TASK DETAILS =>
Check each line of the material below for "high", then copy the ones that contain it.
──────────────────────────────
section
/-! PROOFS. The two deadlines that release a line (R66, R67, R72). -/

namespace Sys2Proof.Machine

open Sys2Proof

/-- The event of a pulse deadline that is due (R72). -/
theorem exec_pulseDeadline {n : LineId} {d : Deadline} {s : State} (running : s.rstn = .high)
    (pulse : (s.line n).pulse = some d) (reached : d.reached s.count = true) :
    exec (.pulseDeadline n) s = .next (lineClaim n .pulseEnd Line.commandReleased s) := by
  show Host.Outcome.next (whenRunning _ s) = _
  simp only [whenRunning, running, pulse, State.due, reached, if_true]

/-- The event of a lease deadline that is due (R67). -/
theorem exec_leaseDeadline {n : LineId} {d : Deadline} {s : State} (running : s.rstn = .high)
    (lease : (s.line n).lease = some d) (reached : d.reached s.count = true) :
    exec (.leaseDeadline n) s = .next (endLease n .expired .leaseEnd s) := by
  show Host.Outcome.next (whenRunning _ s) = _
  simp only [whenRunning, running, lease, State.due, reached, if_true]

/-- Settles O13: a deadline that is due makes one claim on the line, or ends its lease. -/
theorem lineDeadlinesReleaseTheLine : Obligations.LineDeadlinesReleaseTheLine := by
  refine ⟨?pulse, ?lease⟩
  case pulse =>
    intro n d s running pulse reached
    exact ⟨_, exec_pulseDeadline running pulse reached, lineClaim_taken s n .pulseEnd _⟩
  case lease =>
    intro n m d s running owner lease reached
    exact ⟨_, exec_leaseDeadline running lease reached, endLease_ends s n m .expired .leaseEnd owner⟩

end Sys2Proof.Machine
end

section
/-! PROOFS. The six direct requests: each is decided by the first check of R53 that fails, and one that passes
claims its line alone and is answered with the line result (R53, R54). -/

namespace Sys2Proof.Machine

open Sys2Proof

/-! ### A claim on one line alone -/

/-- Nothing but the record of line n and the status records changes. -/
def OnLineAlone (n : LineId) (s t : State) : Prop :=
  t = { s with lines := t.lines, status := t.status } ∧ ∀ k, k ≠ n → t.line k = s.line k

theorem OnLineAlone.ports {n : LineId} {s t : State} (h : OnLineAlone n s t) : t.ports = s.ports := by
  rw [h.1]

theorem OnLineAlone.linkAddress {n : LineId} {s t : State} (h : OnLineAlone n s t) :
    t.linkAddress = s.linkAddress := by
  rw [h.1]

theorem updLine_onLineAlone (n : LineId) (f : Line → Line) (s : State) :
    OnLineAlone n s (s.updLine n f) :=
  ⟨rfl, fun k other => State.updLine_line_other s n k f other⟩

theorem lineClaim_onLineAlone (n : LineId) (cause : Cause) (f : Line → Line) (s : State) :
    OnLineAlone n s (lineClaim n cause f s) :=
  have taken := lineClaim_taken s n cause f
  ⟨taken.frame, taken.others⟩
──────────────────────────────
RESPONSE AREA =>
theorem exec_pulseDeadline {n : LineId} {d : Deadline} {s : State} (running : s.rstn = .high)
theorem exec_leaseDeadline {n : LineId} {d : Deadline} {s : State} (running : s.rstn = .high)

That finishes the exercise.